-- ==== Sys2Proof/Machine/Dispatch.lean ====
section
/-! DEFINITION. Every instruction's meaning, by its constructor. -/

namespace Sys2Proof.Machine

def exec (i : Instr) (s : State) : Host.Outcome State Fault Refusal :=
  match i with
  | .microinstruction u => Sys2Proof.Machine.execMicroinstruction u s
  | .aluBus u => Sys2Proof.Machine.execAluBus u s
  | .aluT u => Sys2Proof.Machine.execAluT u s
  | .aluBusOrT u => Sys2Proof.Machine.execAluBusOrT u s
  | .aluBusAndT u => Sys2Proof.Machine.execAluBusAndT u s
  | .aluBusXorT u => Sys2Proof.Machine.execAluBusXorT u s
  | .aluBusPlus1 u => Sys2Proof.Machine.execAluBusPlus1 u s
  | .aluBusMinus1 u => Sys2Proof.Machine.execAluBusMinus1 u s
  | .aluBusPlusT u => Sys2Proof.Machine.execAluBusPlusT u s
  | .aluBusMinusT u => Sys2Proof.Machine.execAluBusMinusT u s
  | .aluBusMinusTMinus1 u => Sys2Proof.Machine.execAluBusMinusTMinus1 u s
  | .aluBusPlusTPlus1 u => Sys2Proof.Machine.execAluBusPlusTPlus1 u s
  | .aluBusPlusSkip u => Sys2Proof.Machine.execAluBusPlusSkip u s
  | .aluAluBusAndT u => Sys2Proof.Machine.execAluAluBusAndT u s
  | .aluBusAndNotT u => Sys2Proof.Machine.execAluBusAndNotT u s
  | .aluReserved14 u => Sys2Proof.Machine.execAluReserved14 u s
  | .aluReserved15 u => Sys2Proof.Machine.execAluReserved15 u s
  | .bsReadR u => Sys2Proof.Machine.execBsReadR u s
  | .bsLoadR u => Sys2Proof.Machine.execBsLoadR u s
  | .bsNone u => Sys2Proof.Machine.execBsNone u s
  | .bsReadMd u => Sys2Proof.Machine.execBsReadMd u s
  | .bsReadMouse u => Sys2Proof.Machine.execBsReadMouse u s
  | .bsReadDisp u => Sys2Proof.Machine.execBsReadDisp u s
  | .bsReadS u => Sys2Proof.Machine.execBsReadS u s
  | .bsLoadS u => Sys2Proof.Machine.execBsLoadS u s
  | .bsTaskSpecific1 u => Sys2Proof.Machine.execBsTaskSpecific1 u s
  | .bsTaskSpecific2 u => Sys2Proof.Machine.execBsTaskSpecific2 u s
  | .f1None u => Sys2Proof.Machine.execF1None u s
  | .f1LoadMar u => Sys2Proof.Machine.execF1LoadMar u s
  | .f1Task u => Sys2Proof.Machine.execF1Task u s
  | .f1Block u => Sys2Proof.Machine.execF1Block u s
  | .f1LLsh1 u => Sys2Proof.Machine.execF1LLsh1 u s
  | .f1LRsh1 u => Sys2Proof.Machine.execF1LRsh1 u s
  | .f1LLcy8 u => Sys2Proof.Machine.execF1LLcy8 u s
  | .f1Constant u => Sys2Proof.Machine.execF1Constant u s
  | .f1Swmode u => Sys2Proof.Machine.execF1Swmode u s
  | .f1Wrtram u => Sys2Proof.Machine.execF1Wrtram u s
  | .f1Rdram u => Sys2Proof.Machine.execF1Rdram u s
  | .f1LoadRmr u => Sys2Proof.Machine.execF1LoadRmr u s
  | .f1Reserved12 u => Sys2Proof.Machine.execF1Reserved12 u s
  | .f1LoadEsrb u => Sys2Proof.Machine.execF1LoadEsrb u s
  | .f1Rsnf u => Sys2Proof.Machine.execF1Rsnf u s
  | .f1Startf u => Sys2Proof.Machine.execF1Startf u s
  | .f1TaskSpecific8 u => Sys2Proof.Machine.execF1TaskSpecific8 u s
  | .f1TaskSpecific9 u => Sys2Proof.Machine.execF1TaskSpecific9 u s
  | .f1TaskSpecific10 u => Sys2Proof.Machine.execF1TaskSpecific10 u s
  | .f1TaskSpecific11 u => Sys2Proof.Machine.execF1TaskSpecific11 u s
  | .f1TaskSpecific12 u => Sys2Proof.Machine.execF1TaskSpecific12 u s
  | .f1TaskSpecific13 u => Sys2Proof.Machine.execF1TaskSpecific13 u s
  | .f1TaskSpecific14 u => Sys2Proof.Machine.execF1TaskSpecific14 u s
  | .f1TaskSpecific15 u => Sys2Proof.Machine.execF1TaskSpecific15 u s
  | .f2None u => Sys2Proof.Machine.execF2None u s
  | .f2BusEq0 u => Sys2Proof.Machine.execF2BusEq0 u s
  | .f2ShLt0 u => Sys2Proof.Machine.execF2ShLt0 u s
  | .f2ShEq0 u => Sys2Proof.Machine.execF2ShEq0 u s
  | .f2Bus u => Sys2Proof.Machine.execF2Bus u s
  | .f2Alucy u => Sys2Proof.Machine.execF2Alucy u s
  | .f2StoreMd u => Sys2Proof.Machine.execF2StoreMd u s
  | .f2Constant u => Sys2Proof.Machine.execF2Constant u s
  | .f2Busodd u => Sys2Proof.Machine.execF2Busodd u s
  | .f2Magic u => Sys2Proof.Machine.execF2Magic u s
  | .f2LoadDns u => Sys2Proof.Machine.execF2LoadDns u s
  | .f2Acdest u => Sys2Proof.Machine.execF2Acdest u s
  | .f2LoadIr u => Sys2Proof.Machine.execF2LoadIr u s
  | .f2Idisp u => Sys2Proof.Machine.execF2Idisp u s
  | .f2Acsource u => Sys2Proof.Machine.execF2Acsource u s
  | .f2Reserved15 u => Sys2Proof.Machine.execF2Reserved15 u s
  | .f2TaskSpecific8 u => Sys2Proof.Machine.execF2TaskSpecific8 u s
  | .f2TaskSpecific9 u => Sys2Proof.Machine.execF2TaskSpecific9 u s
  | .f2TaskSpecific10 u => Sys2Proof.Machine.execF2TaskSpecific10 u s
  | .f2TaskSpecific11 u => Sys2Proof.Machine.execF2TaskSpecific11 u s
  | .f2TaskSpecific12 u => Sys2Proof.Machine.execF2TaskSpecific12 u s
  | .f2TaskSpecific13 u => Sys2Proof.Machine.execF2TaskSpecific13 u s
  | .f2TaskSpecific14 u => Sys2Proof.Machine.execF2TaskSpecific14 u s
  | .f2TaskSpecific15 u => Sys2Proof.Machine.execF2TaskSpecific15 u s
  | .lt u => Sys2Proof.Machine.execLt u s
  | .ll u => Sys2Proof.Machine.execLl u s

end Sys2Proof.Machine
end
════════
## Exercise requirements
All records above need to be set down again exactly as written.

## Solution to this exercise
-- ==== Sys2Proof/Machine/Dispatch.lean ====
section
/-! DEFINITION. Every instruction's meaning, by its constructor. -/

namespace Sys2Proof.Machine

def exec (i : Instr) (s : State) : Host.Outcome State Fault Refusal :=
  match i with
  | .microinstruction u => Sys2Proof.Machine.execMicroinstruction u s
  | .aluBus u => Sys2Proof.Machine.execAluBus u s
  | .aluT u => Sys2Proof.Machine.execAluT u s
  | .aluBusOrT u => Sys2Proof.Machine.execAluBusOrT u s
  | .aluBusAndT u => Sys2Proof.Machine.execAluBusAndT u s
  | .aluBusXorT u => Sys2Proof.Machine.execAluBusXorT u s
  | .aluBusPlus1 u => Sys2Proof.Machine.execAluBusPlus1 u s
  | .aluBusMinus1 u => Sys2Proof.Machine.execAluBusMinus1 u s
  | .aluBusPlusT u => Sys2Proof.Machine.execAluBusPlusT u s
  | .aluBusMinusT u => Sys2Proof.Machine.execAluBusMinusT u s
  | .aluBusMinusTMinus1 u => Sys2Proof.Machine.execAluBusMinusTMinus1 u s
  | .aluBusPlusTPlus1 u => Sys2Proof.Machine.execAluBusPlusTPlus1 u s
  | .aluBusPlusSkip u => Sys2Proof.Machine.execAluBusPlusSkip u s
  | .aluAluBusAndT u => Sys2Proof.Machine.execAluAluBusAndT u s
  | .aluBusAndNotT u => Sys2Proof.Machine.execAluBusAndNotT u s
  | .aluReserved14 u => Sys2Proof.Machine.execAluReserved14 u s
  | .aluReserved15 u => Sys2Proof.Machine.execAluReserved15 u s
  | .bsReadR u => Sys2Proof.Machine.execBsReadR u s
  | .bsLoadR u => Sys2Proof.Machine.execBsLoadR u s
  | .bsNone u => Sys2Proof.Machine.execBsNone u s
  | .bsReadMd u => Sys2Proof.Machine.execBsReadMd u s
  | .bsReadMouse u => Sys2Proof.Machine.execBsReadMouse u s
  | .bsReadDisp u => Sys2Proof.Machine.execBsReadDisp u s
  | .bsReadS u => Sys2Proof.Machine.execBsReadS u s
  | .bsLoadS u => Sys2Proof.Machine.execBsLoadS u s
  | .bsTaskSpecific1 u => Sys2Proof.Machine.execBsTaskSpecific1 u s
  | .bsTaskSpecific2 u => Sys2Proof.Machine.execBsTaskSpecific2 u s
  | .f1None u => Sys2Proof.Machine.execF1None u s
  | .f1LoadMar u => Sys2Proof.Machine.execF1LoadMar u s
  | .f1Task u => Sys2Proof.Machine.execF1Task u s
  | .f1Block u => Sys2Proof.Machine.execF1Block u s
  | .f1LLsh1 u => Sys2Proof.Machine.execF1LLsh1 u s
  | .f1LRsh1 u => Sys2Proof.Machine.execF1LRsh1 u s
  | .f1LLcy8 u => Sys2Proof.Machine.execF1LLcy8 u s
  | .f1Constant u => Sys2Proof.Machine.execF1Constant u s
  | .f1Swmode u => Sys2Proof.Machine.execF1Swmode u s
  | .f1Wrtram u => Sys2Proof.Machine.execF1Wrtram u s
  | .f1Rdram u => Sys2Proof.Machine.execF1Rdram u s
  | .f1LoadRmr u => Sys2Proof.Machine.execF1LoadRmr u s
  | .f1Reserved12 u => Sys2Proof.Machine.execF1Reserved12 u s
  | .f1LoadEsrb u => Sys2Proof.Machine.execF1LoadEsrb u s
  | .f1Rsnf u => Sys2Proof.Machine.execF1Rsnf u s
  | .f1Startf u => Sys2Proof.Machine.execF1Startf u s
  | .f1TaskSpecific8 u => Sys2Proof.Machine.execF1TaskSpecific8 u s
  | .f1TaskSpecific9 u => Sys2Proof.Machine.execF1TaskSpecific9 u s
  | .f1TaskSpecific10 u => Sys2Proof.Machine.execF1TaskSpecific10 u s
  | .f1TaskSpecific11 u => Sys2Proof.Machine.execF1TaskSpecific11 u s
  | .f1TaskSpecific12 u => Sys2Proof.Machine.execF1TaskSpecific12 u s
  | .f1TaskSpecific13 u => Sys2Proof.Machine.execF1TaskSpecific13 u s
  | .f1TaskSpecific14 u => Sys2Proof.Machine.execF1TaskSpecific14 u s
  | .f1TaskSpecific15 u => Sys2Proof.Machine.execF1TaskSpecific15 u s
  | .f2None u => Sys2Proof.Machine.execF2None u s
  | .f2BusEq0 u => Sys2Proof.Machine.execF2BusEq0 u s
  | .f2ShLt0 u => Sys2Proof.Machine.execF2ShLt0 u s
  | .f2ShEq0 u => Sys2Proof.Machine.execF2ShEq0 u s
  | .f2Bus u => Sys2Proof.Machine.execF2Bus u s
  | .f2Alucy u => Sys2Proof.Machine.execF2Alucy u s
  | .f2StoreMd u => Sys2Proof.Machine.execF2StoreMd u s
  | .f2Constant u => Sys2Proof.Machine.execF2Constant u s
  | .f2Busodd u => Sys2Proof.Machine.execF2Busodd u s
  | .f2Magic u => Sys2Proof.Machine.execF2Magic u s
  | .f2LoadDns u => Sys2Proof.Machine.execF2LoadDns u s
  | .f2Acdest u => Sys2Proof.Machine.execF2Acdest u s
  | .f2LoadIr u => Sys2Proof.Machine.execF2LoadIr u s
  | .f2Idisp u => Sys2Proof.Machine.execF2Idisp u s
  | .f2Acsource u => Sys2Proof.Machine.execF2Acsource u s
  | .f2Reserved15 u => Sys2Proof.Machine.execF2Reserved15 u s
  | .f2TaskSpecific8 u => Sys2Proof.Machine.execF2TaskSpecific8 u s
  | .f2TaskSpecific9 u => Sys2Proof.Machine.execF2TaskSpecific9 u s
  | .f2TaskSpecific10 u => Sys2Proof.Machine.execF2TaskSpecific10 u s
  | .f2TaskSpecific11 u => Sys2Proof.Machine.execF2TaskSpecific11 u s
  | .f2TaskSpecific12 u => Sys2Proof.Machine.execF2TaskSpecific12 u s
  | .f2TaskSpecific13 u => Sys2Proof.Machine.execF2TaskSpecific13 u s
  | .f2TaskSpecific14 u => Sys2Proof.Machine.execF2TaskSpecific14 u s
  | .f2TaskSpecific15 u => Sys2Proof.Machine.execF2TaskSpecific15 u s
  | .lt u => Sys2Proof.Machine.execLt u s
  | .ll u => Sys2Proof.Machine.execLl u s

end Sys2Proof.Machine
end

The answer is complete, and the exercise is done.